According to the Court, the IRS bears the burden of proving that the transferee is liable as a transferee of property of the taxpayer. A transferee’s liability for Federal taxes of the transferor of property, it said, includes any additions to tax, penalties, and interest that have been assessed with respect to the tax. Moreover, transferee liability is several, and the IRS is free to proceed against one or more of any number of potential transferees.

The question of whether a person or an entity is a “transferee” for purposes of the Code, the Court said, is separate from the question of whether the transfer was fraudulent for State law purposes; first, the IRS must establish that the target is a transferee within the meaning of the Code; second, it must establish the transferee’s liability under State law.

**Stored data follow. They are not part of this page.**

-- ==== Sys2Proof/Machine/MemTypes.lean ====
section
/-! DEFINITION. How bytes are held: lists of cells in one canonical form, and bytes that carry poison (R303 to R308). -/

namespace Sys2Proof.Machine

/-- A memory of bytes with check bits (R303). Both lists have strictly rising addresses and no zero byte: an unlisted address
reads as the byte 0, and an unlisted syndrome is 0. The syndrome of a byte is its two stored check bits XOR the check bits
that R304 computes for its data and address: 0 is a byte that passes, 3 has both check bits inverted. -/
structure Mem where
  data : List Host.Cell := []
  syn  : List Host.Cell := []
  deriving DecidableEq, Repr

/-- A byte on its way: its value and the kind of poison it carries (Table IN-2), 0 for none. A poisoned byte's value is 0
wherever it is visible (R308). -/
structure PByte where
  val    : Byte
  poison : Nat := 0
  deriving DecidableEq, Repr

/-- A disturbance of one stored byte, as a command reports it: the data cells and the check cells that flipped (R305, R306). -/
structure Upset where
  addr  : Nat
  data  : Byte
  check : BitVec 2
  deriving DecidableEq, Repr

end Sys2Proof.Machine
end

In reviewing the facts in light of the relevant State law, the Court found that Corp did not receive reasonably equivalent value on account of the transfer. It also agreed with the IRS that Corp became insolvent upon its transfer of all its cash (its only asset) to the trust account of Investor’s lawyer: “As its liabilities exceeded its assets (which were then zero) [Corp] was rendered insolvent immediately before petitioners purportedly sold their shares.”

The Court noted that Corp was not a going concern at the time of the stock transfer. It would, therefore, have been unreasonable at that time to believe that Corp could, from its business operations, satisfy its tax debt when that debt came due.

Consequently, the Court found that the transfer of Corp’s cash was fraudulent with respect to the IRS, within the meaning of State law, and that the IRS could recover a judgment under State law equal to the lesser of the value of the asset transferred or the amount necessary to satisfy its claim.

Having determined that the IRS was entitled to a judgment against the shareholders to satisfy a portion of its claim against Corp for its unpaid tax, the Court then determined that the shareholders were transferees within the meaning of the Code. The Court held: “[T]he [IRS] may proceed . . . against any ’transferee’ who is liable under state law for the debts of the transferor/taxpayer.”

The Court noted the expansive reading that has been given the term “transferee” under the Code. A person can be a transferee if he is an indirect transferee of property, a constructive recipient of property, or if he merely benefits in a substantial way from a transfer of property. The determinative factor is liability to the IRS for the tax debt of another (the transferor) under a State fraudulent conveyance or similar law.

Thus, the Court held, the shareholders were collectively liable to the IRS as Corp’s transferees within the meaning of the Code.

 Redux

There appears to be no limit to the variety of schemes in which taxpayers are willing to participate in order to avoid taxes that are properly owed. These schemes, however, do share some very important traits of which the taxpayers and their advisors must be aware: they involve multiple and complex steps, and their promised results are almost unbelievable. As the court in last week’s blog put it: “This should have called to mind the warning that ‘if something seems too good to be true, then it probably is.’ But alas, it did not.”